俺は真柳教授が紡ぐ言葉に静かに耳を傾けた。
「えーっと、今日はね……ある1人の女性が残した言葉をテーマにした授業を進めていきたいと思います。ところで、みんなは『バーバラ・ブラハム』という女性を知っているかな?」
バーバラ・ブラハム……?
有名な人なのだろうか。
あいにく、俺は歴史に強いわけではないためそれが誰なのか、いまいちピンと来なかった。
しかし、周りを見回してみると、名門と言われる凪波大学に通っている学生ですら、その名前を聞いて分かったような顔をする者は1人もいなかった。
一体、その女性は何者なのだろう。
有名な偉人なのだろうか?
修道女として貧しい人々のための活動に尽力したマザー・テレサや、クリミア戦争で負傷した兵士を献身的に介抱し、後に『クリミアの天使』とまで呼ばれるようになったナイチンゲールなどと同じように、何か大きな功績を残した人物なのだろうか。

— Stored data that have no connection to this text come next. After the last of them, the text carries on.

-- ==== Sys2Proof/Tests/Slice0.lean ====
section
/-! SUPPORT. Tests: expected values from spec/95_test_vectors.md and the examples in the rules, one step each, and words
written out from the encodings of 30_encoding.md. -/
namespace Sys2Proof.Tests
open Sys2Proof Sys2Proof.Machine

/-! ### Helpers -/

/-- The next state of an outcome; `State.reset` where there is none. -/
def after (o : Host.Outcome State Fault Refusal) : State :=
  match o with
  | .next t => t
  | _ => State.reset

/-- Whether an outcome is a next state. -/
def isNext (o : Host.Outcome State Fault Refusal) : Bool :=
  match o with
  | .next _ => true
  | _ => false

/-- What a decoder's answer is, as an option. -/
def decoded (w : PortWord) : Option Instr :=
  match decode w with
  | .ok i => some i
  | .error _ => none

/-- A text as character codes, padded with spaces to `n`. -/
def text (n : Nat) (cs : List Nat) : Vector Byte n :=
  Vector.ofFn fun k : Fin n => BitVec.ofNat 8 (cs.getD k.val 0x20)

/-- "TESTNAME" and "Hello World". -/
def testName : List Nat := [0x54, 0x45, 0x53, 0x54, 0x4E, 0x41, 0x4D, 0x45]
def helloWorld : List Nat := [0x48, 0x65, 0x6C, 0x6C, 0x6F, 0x20, 0x57, 0x6F, 0x72, 0x6C, 0x64]

/-- Program P1's parameters: PI 0x1234, "TESTNAME", "Hello World", PTY 5, TA 1, no AF. -/
def p1 : StationParams where
  pi := 0x1234
  ps := text 8 testName
  rt := text 64 helloWorld
  ta := true
  pty := 5
  afPool := []

/-- The reset state with given parameters. -/
def withParams (p : StationParams) : State := { State.reset with params := p, snap := p }

/-- The reset state with a given AF pool. -/
def withPool (pool : List Byte) : State := withParams { StationParams.reset with afPool := pool }

/-- 2026-11-10 17:42 UTC, offset +1 h (V39g). -/
def t1742 : TimeReading where
  valid := true
  year := 2026
  month := 11
  day := 10
  hour := 17
  min := 42
  offNeg := false
  offMag := 2

/-- 2025-12-31 23:59 UTC, offset -15.5 h (V39e). -/
def t2359 : TimeReading where
  valid := true
  year := 2025
  month := 12
  day := 31
  hour := 23
  min := 59
  offNeg := true
  offMag := 31

/-- A reading of a date. -/
def dateOf (y m d : Nat) : TimeReading where
  valid := true
  year := BitVec.ofNat 12 y
  month := BitVec.ofNat 4 m
  day := BitVec.ofNat 5 d
  hour := 0
  min := 0
  offNeg := false
  offMag := 0

/-- A frame of blocks and checkwords as the vectors write it. -/
def frameOf (b0 b1 b2 b3 : Block) (c0 c1 c2 c3 : Check) : BitVec 104 :=
  b0 ++ c0 ++ b1 ++ c1 ++ b2 ++ c2 ++ b3 ++ c3

/-- The toy configuration of the sample vectors (V40): S = 4, F = 8, integers. -/
def toy : Cfg :=
  { hw with
    samplesPerBit := 4
    filterSize := 8
    waveform := fun j => ⟨([1, 2, 3, 4, -4, -3, -2, -1] : List Int).getD j 0⟩
    zero := ⟨0⟩
    add := fun a b => ⟨a.code + b.code⟩
    neg := fun a => ⟨-a.code⟩ }

/-- Samples of the toy type. -/
def toySamples (l : List Int) : List Sample := l.map Sample.mk

/-- The toy machine at reset with PI 0xA5A5 (V40). -/
def toyReset : State :=
  { State.resetOf toy with params := { StationParams.reset with pi := 0xA5A5 } }

/-- The toy machine after sample 3 of V40: its synthesizer, and the first group's frame. -/
def toyAfter3 : State :=
  { toyReset with
    cursor := { GroupCursor.reset with state := 1, psState := 1 }
    bits := frameOf 0xA5A5 0x0400 0xCDCD 0x2020 0x0C5 0x2E8 0x2B3 0x0DC
    synth :=
      { bitPos := 1, ring := toySamples [0, 0, 0, -4, 4, 3, 2, 1, 0, 0, 0, 0], curOutput := true, sampleCount := 4
        phase := 0, inIdx := 4, outIdx := 3 } }

/-- CLEAR_AF's command word (rule R65). -/
def clearAfWord : CmdWord := ⟨0x8, 0, Vector.replicate 64 0⟩

/-! ### WellFormed: an ill-formed term its check refuses -/

theorem test_wf_refuses_assigned_opcode : (Instr.cmdReserved 0x1).wf = false := by decide
theorem test_wf_accepts_reserved_opcode : (Instr.cmdReserved 0xA).wf = true := by decide
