-- ==== Sys2Proof/Machine/RegisterDriver.lean ====
section
/-! DEFINITION. The DRV unit's register driver (41_register_driver.md): generic register access, chip
initialisation, and the unchecked `PIN_*` layer, which neither reads nor writes `CAP` (R104, R162). The expanders
are reached through the one handle `EXP_BUS` (R104). -/

namespace Sys2Proof.Machine

/-- The bus operation of `REG_READ` (R150). -/
def regReadSteps (h : BusHandle) (a : Addr) (g : Byte) : List BusStep := [.readKept h a g]

/-- `REG_READ`: any address, any offset, neither checked (R45, R150). -/
def execRegRead (h : BusHandle) (a : Addr) (g : Byte) (s : State) : Host.Outcome State Fault Refusal :=
  .next (s.runCommand (.regRead h a g) admitAlways (regReadSteps h a g) finishHeld)

/-- The bus operation of `REG_WRITE` (R151). -/
def regWriteSteps (h : BusHandle) (a : Addr) (g v : Byte) : List BusStep := [.writeReg h a g v]

/-- `REG_WRITE` (R151). -/
def execRegWrite (h : BusHandle) (a : Addr) (g v : Byte) (s : State) : Host.Outcome State Fault Refusal :=
  .next (s.runCommand (.regWrite h a g v) admitAlways (regWriteSteps h a g v) finishNone)

/-- The four bus operations of `CHIP_INIT`: read ID, write CTL, INT_P0, INT_P1 (R153). -/
def chipInitSteps (h : BusHandle) (c : Fin 3) : List BusStep :=
  [.readKept h (chipAddr c) regId, .writeReg h (chipAddr c) regCtl ctlInit,
    .writeReg h (chipAddr c) regIntP0 intInit, .writeReg h (chipAddr c) regIntP1 intInit]

/-- `CHIP_INIT`: the ID byte is returned and compared with nothing (R153). -/
def execChipInit (c : Fin 3) (s : State) : Host.Outcome State Fault Refusal :=
  .next (s.runCommand (.chipInit c) admitAlways (chipInitSteps s.cfg.expBus c) finishHeld)

/-- The bus operations of `PIN_SET_MODE` (R154). -/
def pinSetModeSteps (h : BusHandle) (p : Pin) (m : PinMode) : List BusStep := rmwSteps h p regLedms (modeBit m)

/-- `PIN_SET_MODE`: the pin's LEDMS bit, set for Gpio and cleared for Led (R154). -/
def execPinSetMode (p : Pin) (m : PinMode) (s : State) : Host.Outcome State Fault Refusal :=
  .next (s.runCommand (.pinSetMode p m) admitAlways (pinSetModeSteps s.cfg.expBus p m) finishNone)

/-- The bus operations of `PIN_SET_DIR` (R155). -/
def pinSetDirSteps (h : BusHandle) (p : Pin) (d : PinDir) : List BusStep := rmwSteps h p regConfig (dirBit d)

/-- `PIN_SET_DIR`: the pin's CONFIG bit, set for Input and cleared for Output (R155). -/
def execPinSetDir (p : Pin) (d : PinDir) (s : State) : Host.Outcome State Fault Refusal :=
  .next (s.runCommand (.pinSetDir p d) admitAlways (pinSetDirSteps s.cfg.expBus p d) finishNone)

/-- The bus operations of `PIN_SET_STATE` (R156). -/
def pinSetStateSteps (h : BusHandle) (p : Pin) (l : Level) : List BusStep := rmwSteps h p regOutput (levelBit l)

/-- `PIN_SET_STATE`: the pin's OUTPUT bit, set for High and cleared for Low (R156). -/
def execPinSetState (p : Pin) (l : Level) (s : State) : Host.Outcome State Fault Refusal :=
  .next (s.runCommand (.pinSetState p l) admitAlways (pinSetStateSteps s.cfg.expBus p l) finishNone)

/-- `PIN_SET_DUTY`: one write to the pin's dimmer register, no read (R157). -/
def execPinSetDuty (p : Pin) (duty : Byte) (s : State) : Host.Outcome State Fault Refusal :=
  .next (s.runCommand (.pinSetDuty p duty) admitAlways (dutySteps s.cfg.expBus p duty) finishNone)

/-- `PIN_SET_DUTY_FRAC`: the floor of `NUM * 255 / DEN`; `DEN = 0` and `NUM > DEN` are refused (R159). -/
def execPinSetDutyFrac (p : Pin) (num den : BitVec 16) (s : State) : Host.Outcome State Fault Refusal :=
  .next (s.runCommand (.pinSetDutyFrac p num den) (fun _ _ => admitIf (fracAllowed num den))
    (dutySteps s.cfg.expBus p (fracDuty num den)) finishNone)

/-- `PIN_SET_DUTY_PCT`: the floor of `pct * 255 / 100` (R160); a percent above 100 is illegal already in decoding. -/
def execPinSetDutyPct (p : Pin) (pct : Byte) (s : State) : Host.Outcome State Fault Refusal :=
  .next (s.runCommand (.pinSetDutyPct p pct) admitAlways (dutySteps s.cfg.expBus p (pctDuty pct)) finishNone)

/-- `PIN_MAX_DUTY`: the constant 255, without a wire transaction (R158). -/
def execPinMaxDuty (s : State) : Host.Outcome State Fault Refusal :=
  .next (s.runCommand .pinMaxDuty admitAlways [] (finishWith [maxDuty]))

end Sys2Proof.Machine
end

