/-- `REG_WRITE`: the offset and the value are written in one transaction, whatever the offset is; an error is answered
with its kind; a malformed packet is illegal (R151, R92). -/
def Obligations.RegisterWrite : Prop :=
  (∀ (s : State) (r : Nat) (h : BusHandle) (a : Addr) (g v : Byte), s.unhindered r 5 →
    s.writesRegister r (.regWrite h a g v) h a g v) ∧
  (∀ h a g v, encode (.regWrite h a g v) = [0x11, busselByte h, addrByte a, g, v]) ∧ malformedIsIllegal 0x11

/-- `CHIP_INIT`: ID is read, then CTL is written 0x10, INT_P0 and INT_P1 0xFF, and the answer is the ID byte; an error
ends it there (41_register_driver.md section 2; the order is decision D20). -/
def Obligations.ChipInitialisation : Prop :=
  ∀ (s : State) (r : Nat) (c : Fin 3), s.unhindered r 14 →
    let E := s.cfg.expBus
    let A : Addr := [0x58, 0x59, 0x5A].getD c.val 0
    let exchange := s.busOps r [(E, A, [.write [0x10], .read 1]), (E, A, [.write [0x11, 0x10]]),
      (E, A, [.write [0x06, 0xFF]]), (E, A, [.write [0x07, 0xFF]])] []
    s.endsAs r (.chipInit c) exchange (fun rx t => (t, rx)) ∧
    (∀ rx s1, exchange = (.ok rx, s1) → ∃ v, rx = [v])

/-- `PIN_SET_MODE`: a read-modify-write of the LED-mode register of the pin's port, the pin's bit set for Gpio and
cleared for Led; `CAP` is untouched; a malformed packet is illegal (R154). -/
def Obligations.PinSetMode : Prop :=
  (∀ (s : State) (r : Nat) (p : Pin) (m : PinMode), s.unhindered r 8 →
    s.readsModifiesWrites r (.pinSetMode p m) (chipAddr p.chip) (if p.port = 0 then 0x12 else 0x13)
      (withBit p (m = .gpio))) ∧
  (∀ (s t : State) p m, exec (.pinSetMode p m) s = .next t → t.cap = s.cap) ∧
  (∀ p, encode (.pinSetMode p .gpio) = [0x20, pidByte p, 1] ∧ encode (.pinSetMode p .led) = [0x20, pidByte p, 0]) ∧
  malformedIsIllegal 0x20

/-- `PIN_SET_DIR`: a read-modify-write of the CONFIG register of the pin's port, the pin's bit set for Input and
cleared for Output; `CAP` is untouched; a malformed packet is illegal (R155). -/
def Obligations.PinSetDirection : Prop :=
  (∀ (s : State) (r : Nat) (p : Pin) (d : PinDir), s.unhindered r 8 →
    s.readsModifiesWrites r (.pinSetDir p d) (chipAddr p.chip) (if p.port = 0 then 0x04 else 0x05)
      (withBit p (d = .input))) ∧
  (∀ (s t : State) p d, exec (.pinSetDir p d) s = .next t → t.cap = s.cap) ∧
  (∀ p, encode (.pinSetDir p .input) = [0x21, pidByte p, 1] ∧ encode (.pinSetDir p .output) = [0x21, pidByte p, 0]) ∧
  malformedIsIllegal 0x21

/-- `PIN_SET_STATE`: a read-modify-write of the OUTPUT register of the pin's port, the pin's bit set for High and
cleared for Low (41_register_driver.md section 3; the polarity is decision D15). -/
def Obligations.PinSetState : Prop :=
  ∀ (s : State) (r : Nat) (p : Pin) (l : Level), s.unhindered r 8 →
    s.readsModifiesWrites r (.pinSetState p l) (chipAddr p.chip) (if p.port = 0 then 0x02 else 0x03)
      (withBit p (l = .high))

/-- Every read-modify-write command (`PIN_SET_MODE`, `PIN_SET_DIR`, `PIN_SET_STATE`, the conversions, `CAP_OUT_SET`,
`HEX_SET_ENABLED`) that is resumed right before one of its register writes writes back the byte it read, changed in
the pin's one bit, whatever has happened to the register since: a successful write moves the sequencer on by one and
leaves the lock free, a failed one ends the command with its status, and the last one of a command is followed by its
end. Each such write stands right behind the read of the same register (41_register_driver.md section 1,
70_reset_and_hazards.md section 3; the resumption at a micro-step is log 9). -/
def Obligations.StaleByteIsWrittenBack : Prop :=
  (∀ (s : State) (r : Nat) (i : Instr) (h : BusHandle) (a : Addr) (g mask : Byte) (set : Bool),
    s.turn.requester = r → (s.req r).cmd = some i → (s.seq r).started → (s.seq r).hung = false →
    (s.seq r).selected = false → r ∉ s.wait → s.lock = .free →
    (commandSteps s.cfg i)[(s.seq r).idx]? = some (.writeTmp h a g mask set) →
    let written := s.busOp r h a [.write [g, modifyBit set mask (s.seq r).tmp]]
    (s.turn.budget = (if h = .direct then 2 else 3) → ∀ rx s1, written = (.ok rx, s1) → s1.lock = .free ∧
      exec i s = .next (s1.setSeq r { s.seq r with idx := (s.seq r).idx + 1 })) ∧
    (3 ≤ s.turn.budget → ∀ k s1, written = (.err k, s1) → exec i s = .next (s1.respond r [errorCode k])) ∧
    (4 ≤ s.turn.budget → (s.seq r).idx + 1 = (commandSteps s.cfg i).length →
      s.endsAs r i written fun _ t => commandFinish i (s.seq r).held t)) ∧
  (∀ (P : Params) (i : Instr) (k : Nat) (h : BusHandle) (a : Addr) (g mask : Byte) (set : Bool),
    (commandSteps P i)[k]? = some (.writeTmp h a g mask set) →
    ∃ (j : Nat) (p : Pin), k = j + 1 ∧ (commandSteps P i)[j]? = some (.readTmp h a g) ∧ h = P.expBus ∧
      a = chipAddr p.chip ∧ ∀ v, modifyBit set mask v = withBit p set v) ∧
  ∀ (P : Params) (p : Pin) (m : PinMode) (d : PinDir) (l : Level) (k : Fin 6) (e : Bool),
    ∀ i ∈ [.pinSetMode p m, .pinSetDir p d, .pinSetState p l, .capIntoOutput p, .capIntoInput p, .capIntoLed p,
      .capOutSet p l, .hexSetEnabled k e],
    ∃ h a g mask set, (commandSteps P i)[1]? = some (.writeTmp h a g mask set)

/-- `PIN_SET_DUTY`: one write of the duty to the pin's dimmer register, and no read; a malformed packet is illegal
(R157). -/
def Obligations.PinSetDuty : Prop :=
  (∀ (s : State) (r : Nat) (p : Pin) (d : Byte), s.unhindered r 5 →
    s.writesRegister r (.pinSetDuty p d) s.cfg.expBus (chipAddr p.chip) (dimTable p) d) ∧
  (∀ p d, encode (.pinSetDuty p d) = [0x23, pidByte p, d]) ∧ malformedIsIllegal 0x23

/-- `PIN_SET_DUTY_FRAC` and `PIN_SET_DUTY_PCT`: one write of the floor of the fraction of 255; a zero denominator and
a numerator above it are refused (41_register_driver.md section 4; decision D19). -/
def Obligations.PinFractionalDuty : Prop :=
  ∀ (s : State) (r : Nat) (p : Pin),
    (∀ num den : BitVec 16, s.unhindered r 5 → 1 ≤ den.toNat → num.toNat ≤ den.toNat →
      s.writesRegister r (.pinSetDutyFrac p num den) s.cfg.expBus (chipAddr p.chip) (dimTable p)
        (BitVec.ofNat 8 (num.toNat * 255 / den.toNat))) ∧
    (∀ num den : BitVec 16, s.mayIssue r 1 → den.toNat = 0 ∨ den.toNat < num.toNat →
      s.isRefused r (.pinSetDutyFrac p num den)) ∧
    (∀ pct : Byte, s.unhindered r 5 → pct.toNat ≤ 100 →
      s.writesRegister r (.pinSetDutyPct p pct) s.cfg.expBus (chipAddr p.chip) (dimTable p)
        (BitVec.ofNat 8 (pct.toNat * 255 / 100)))

/-- `PIN_MAX_DUTY` answers 0xFF, without a wire transaction and without the lock, whoever holds it (R158). -/
def Obligations.PinMaxDuty : Prop :=
  (∀ (s : State) (r : Nat), s.mayIssue r 1 → exec .pinMaxDuty s = .next (s.respond r [0x00, 0xFF])) ∧
  encode .pinMaxDuty = [0x26]

/-- The laws of the duty division, for a fraction between 0 and 1: its ends, when it is 0 and when 255, that it grows
with the numerator, that the fraction and not its form decides it, and that a percent is a fraction of 100
(46_common_laws.md section 1). -/
def Obligations.DutyLaws : Prop :=
  ∀ n d : BitVec 16, 1 ≤ d.toNat → n.toNat ≤ d.toNat →
    (fracDuty n d).toNat = n.toNat * 255 / d.toNat ∧
    fracDuty 0 d = 0 ∧ fracDuty d d = 255 ∧ (fracDuty n d = 255 ↔ n = d) ∧
    (fracDuty n d = 0 ↔ n.toNat * 255 < d.toNat) ∧
    (∀ m : BitVec 16, m.toNat ≤ n.toNat → (fracDuty m d).toNat ≤ (fracDuty n d).toNat) ∧
    (∀ k : Nat, 1 ≤ k → k * d.toNat ≤ 65535 →
      fracDuty (BitVec.ofNat 16 (k * n.toNat)) (BitVec.ofNat 16 (k * d.toNat)) = fracDuty n d) ∧
    (∀ pct : Byte, pct.toNat ≤ 100 → pctDuty pct = fracDuty (BitVec.ofNat 16 pct.toNat) 100)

俺を含めた教室内の学生たちが首を傾げる中、真柳教授はニコニコと笑って口を開いた。
「実は、このバーバラ・ブラハムという女性。元死刑囚なんです」
穏やかな笑顔を浮かべながら、真柳教授が放った言葉は、俺たちが全く予想もしていなかったものだったため、学生たちは皆、口をあんぐりと開けたままフリーズしてしまった。